= Olive Smith =

Olive Smith (19 June 1906 - 12 September 1993) was a lifelong campaigner on behalf of classical music in Ireland. She co-founded the Music Association of Ireland, was the first director of the National Youth Orchestra of Ireland, and was a conductor of the Olivian Singers and the Culwick Choral Society.

==Early life==
Born Mabel Olive Richardson, she was the third daughter of a Dublin merchant, Charles E. Richardson and his wife, Alice Maud Metcalfe. The family lived in Rathgar. Olive was educated at Alexandra College and Trinity College Dublin. In 1932, she married Lyall Gilchrist Smith, a chemist.

==Career in music==
Smith combined her full-time job as an administrator in Trinity College with her voluntary work in a variety of roles in Ireland's musical life.

In 1948, Smith co-founded the Music Association of Ireland and became its first treasurer. Over the following three decades, she held in turn each position on the MAI's management committee, including chairman, and was responsible for many of the association's initiatives to promote classical music, especially among young people.
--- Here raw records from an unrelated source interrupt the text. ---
/-- Each target of a WRITE of the largest 15-bit word: an erasable cell, a fixed one, a dead bank, a register cell that
takes the word and one that refuses it. -/
theorem witness_WriteStoresTheWordByTarget :
    let s := small 0 0 0o77777
    s.port.din.toNat < 2 ^ 15 ∧
    (ActsOn s (.direct 0o24) .writeF .writeR (.writeF 0o24) ∧ refCell s.cfg (.direct 0o24) = some (.erasable, 0, 0o24)) ∧
    (ActsOn s (.banked .fixed 35 1023) .writeF .writeR (.writeR (.banked .fixed 35 1023)) ∧
      refCell s.cfg (.banked .fixed 35 1023) = some (.fixed, 35, 1023)) ∧
    ActsOn s .deadBank .writeF .writeR (.writeR .deadBank) ∧
    (ActsOn s (.direct 1) .writeF .writeR (.writeF 1) ∧ refReg s.cfg (.direct 1) = some .l ∧
      ∃ t, writeRule s s.port.din.toNat .l = .ok t) ∧
    (ActsOn s (.direct 3) .writeF .writeR (.writeF 3) ∧ refReg s.cfg (.direct 3) = some .ebank ∧
      writeRule s s.port.din.toNat .ebank = .error 2#3) :=
  ⟨by decide, ⟨.inr ⟨0o24, by decide, by decide, rfl⟩, by decide⟩, ⟨.inl rfl, by decide⟩, .inl rfl,
    ⟨.inr ⟨1, by decide, by decide, rfl⟩, by decide, _, rfl⟩, .inr ⟨3, by decide, by decide, rfl⟩, by decide, by decide⟩

theorem witness_SixteenBitDataIsRefused : 2 ^ 15 ≤ (small 0 0 0o100000).port.din.toNat ∧ 0o7777 < 2 ^ 12 := by decide

/-- The references that name nothing: the hole of the register range, both sides of the switched range, beyond the
space, beyond each store and beyond a bank. -/
theorem witness_UnusableReferenceIsRefused :
    (operandOf busy (.direct 7) = none ∧ (∃ op ∈ bothFormats, ActsOn busy (.direct 7) op.1 op.2 (.suF 7))) ∧
    operandOf busy (.direct 0o1400) = none ∧ operandOf busy (.direct 0o3777) = none ∧
    operandOf busy (.direct 0o10000) = none ∧ operandOf busy (.banked .erasable 8 0) = none ∧
    operandOf busy (.banked .fixed 36 0) = none ∧
    (operandOf busy (.banked .erasable 7 256) = none ∧
      ∃ op ∈ bothFormats, ActsOn busy (.banked .erasable 7 256) op.1 op.2 (.incrR (.banked .erasable 7 256))) ∧
    busy.port.din.toNat < 2 ^ 15 :=
  ⟨⟨by decide, _, su_mem, .inr ⟨7, by decide, by decide, rfl⟩⟩, by decide, by decide, by decide, by decide, by decide,
    ⟨by decide, _, incr_mem, .inl rfl⟩, by decide⟩

/-- A word written through the direct address and read back through the switched field. -/
theorem witness_ReadReturnsTheWrittenWord :
    refCell busy.cfg (.direct 0o1377) = some (.erasable, 2, 255) ∧
    refCell busy.cfg (.banked .erasable 2 255) = some (.erasable, 2, 255) ∧ busy.port.din.toNat < 2 ^ 15 ∧
    ActsOn busy (.direct 0o1377) .writeF .writeR (.writeF 0o1377) ∧
    ∃ t, exec (.writeF 0o1377) busy = .next t ∧ ActsOn t (.banked .erasable 2 255) .readF .readR (.readF 0o1777) :=
  ⟨by decide, by decide, by decide, .inr ⟨0o1377, by decide, by decide, rfl⟩, _, exec_afterExec _ _,
    .inr ⟨0o1777, by decide, by decide, rfl⟩⟩

theorem witness_WriteToRegisterAddressIsRegwrite :
    0 < busy.cfg.regLimit ∧ 0o23 < busy.cfg.regLimit ∧ 0o23 < 0o1400 ∧ busy.port.din.toNat < 2 ^ 15 := by decide

theorem witness_RegreadAnswersTheRawValue :
    regAtAddress busy.cfg 0 = some .a ∧ regAtAddress busy.cfg 6 = some .bbank ∧ regAtAddress busy.cfg 0o23 = some .edop ∧
    regAtAddress busy.cfg 7 = none ∧ regAtAddress busy.cfg 0o24 = none := by decide

/-- A cell that takes `0o7777`, the same cell one above, the two shape checks, and a number that names no cell. -/
theorem witness_RegwriteFollowsTheCellsRule :
    (regAtAddress busy.cfg 5 = some .z ∧ (∃ t, writeRule (small 0 0 0o7777) 0o7777 .z = .ok t) ∧
      writeRule (small 0 0 0o10000) 0o10000 .z = .error 1#3) ∧
    ((∃ t, writeRule busy 0o3400 .ebank = .ok t) ∧ writeRule busy 0o4000 .ebank = .error 2#3) ∧
    ((∃ t, writeRule busy 0o76007 .bbank = .ok t) ∧ writeRule busy 0o76017 .bbank = .error 2#3 ∧
      writeRule busy 0o100000 .bbank = .error 1#3) ∧
    regAtAddress busy.cfg 0o24 = none :=
  ⟨⟨by decide, ⟨_, rfl⟩, by decide⟩, ⟨⟨_, rfl⟩, by decide⟩, ⟨⟨_, rfl⟩, by decide, by decide⟩, by decide⟩

theorem witness_RegwriteOfSixteenBitCells :
    regAtAddress busy.cfg 0 = some .a ∧ regAtAddress busy.cfg 2 = some .q ∧ regAtAddress busy.cfg 1 = some .l := by
  decide

theorem witness_PlainCellsHoldTheWrittenWord : 0o77777 < 2 ^ 15 ∧ 2 ^ 15 ≤ 0o100000 := by decide

theorem witness_EditingCellsHoldTheTransform : 0o77777 < 2 ^ 15 ∧ 2 ^ 15 ≤ 0o100000 := by decide

theorem witness_ZHoldsTwelveBits : 0o7777 < 2 ^ 12 ∧ 2 ^ 12 ≤ 0o10000 := by decide

theorem witness_BbankIsComputedFromItsSources : EbankInShape { busy with ebank := 0o3400 } := by
  unfold EbankInShape
  decide

theorem witness_ChecksAcceptExactlyWhatFits :
    0o77777 < 2 ^ 15 ∧ 2 ^ 15 ≤ 0o100000 ∧ 0o66003 &&& 0o76007 = 0o66003 ∧
    (0o00010 : Nat).testBit 3 = true ∧ (0o76007 : Nat).testBit 3 = false := by decide

theorem witness_SignExtendCopiesTheSign : 2 ^ 15 ≤ 0o100000 := by decide

theorem witness_RotationsAreInverse : 13 < 14 ∧ 2 ^ 15 ≤ 0o100000 := by decide

/-- The largest sum in range, a sum of zero, and the words at the ends of the two signs. -/
theorem witness_AdderReturnsTheTrueSum :
    (0o37777#15).toNat < 2 ^ 14 ∧ 2 ^ 14 ≤ (0o40000#15).toNat ∧
    (value 0o37776#15 + value 1#15).natAbs ≤ 2 ^ 14 - 1 ∧ value 1#15 + value 0o77776#15 = 0 ∧
    value 1#16 + value 0o177776#16 = 0 := by decide

theorem witness_IncrAugDimByValue :
    isZero 1#15 = false ∧ isZero 0o100000#16 = false ∧ value 0o37776#15 < 2 ^ 14 - 1 ∧
    (value 0o40001#15).natAbs < 2 ^ 14 - 1 ∧ (value 0o100001#16).natAbs < 2 ^ 15 - 1 := by decide

/-- A wide operand (Q, in format F) and narrow ones (an erasable cell, FBANK, a dead bank). -/
theorem witness_AdAddsTheOperandIntoA :
    (ActsOn busy (.direct 2) .adF .adR (.adF 2) ∧ operandOf busy (.direct 2) = some (.wide 0o100001)) ∧
    (ActsOn busy (.direct 0o100) .adF .adR (.adR (.direct 0o100)) ∧
      operandOf busy (.direct 0o100) = some (.narrow 0o77776)) ∧
    (ActsOn busy (.direct 4) .adF .adR (.adF 4) ∧ operandOf busy (.direct 4) = some (.narrow 0o34)) ∧
    (ActsOn busy .deadBank .adF .adR (.adF 0o2000) ∧ operandOf busy .deadBank = some (.narrow 0)) :=
  ⟨⟨.inr ⟨2, by decide, by decide, rfl⟩, by decide⟩, ⟨.inl rfl, by decide⟩,
    ⟨.inr ⟨4, by decide, by decide, rfl⟩, by decide⟩, .inr ⟨0o2000, by decide, by decide, rfl⟩, by decide⟩

theorem witness_SuAddsTheInverseIntoA :
    (ActsOn busy (.direct 0) .suF .suR (.suR (.direct 0)) ∧ operandOf busy (.direct 0) = some (.wide 0o177776)) ∧
    (ActsOn busy (.direct 0o4017) .suF .suR (.suF 0o4017) ∧
      operandOf busy (.direct 0o4017) = some (.narrow 0o30001)) :=
  ⟨⟨.inl rfl, by decide⟩, .inr ⟨0o4017, by decide, by decide, rfl⟩, by decide⟩

/-- −1 in A and −1 in the cell, in both operations. -/
theorem witness_AdAndSuComputeTheTrueResult :
    operandOf busy (.direct 0o100) = some (.narrow 0o77776) ∧ busy.a = signExtend 0o77776 ∧
    ActsOn busy (.direct 0o100) .adF .adR (.adF 0o100) ∧ ActsOn busy (.direct 0o100) .suF .suR (.suF 0o100) :=
  ⟨by decide, by decide, .inr ⟨0o100, by decide, by decide, rfl⟩, .inr ⟨0o100, by decide, by decide, rfl⟩⟩

theorem witness_DoubleIsAdOfA : regAtAddress busy.cfg 0 = some .a := by decide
In July 1978, after her term as chairman had ended, Smith was awarded an honorary doctorate by Trinity College, Dublin, in recognition of her "devoted service to the Music Association of Ireland".

In May 1957, Smith founded the Olivian Singers, a female choir, which she conducted at their inaugural concert on January 6, 1958, in Alexandra College. In March 1963, the Olivian Singers participated in the first performance in Ireland of Benjamin Britten's War Requiem, which took place in St. Patrick's Cathedral, Dublin. For several years in the early-1960s, Smith was also chorus mistress of the Culwick Choral Society, a Dublin choir founded in 1898. She was succeeded in that role by Seóirse Bodley.

In 1970, Smith and violinist Hugh Maguire founded the Irish Youth Orchestra (now the National Youth Orchestra of Ireland). She was the orchestra's first director until her retirement from that position in 1982.

Smith was appointed to the Cultural Relations Committee in January 1982. Set up in 1949, the committee advised the Minister for Foreign Affairs on the administration of funds allocated for the development of cultural relations with other countries.

==Personal life==
Smith's husband, Lyall, predeceased her in January 1969. They had a daughter, Gillian. Olive Smith died in Highfield Private Hospital aged 87 and is buried in Enniskerry churchyard.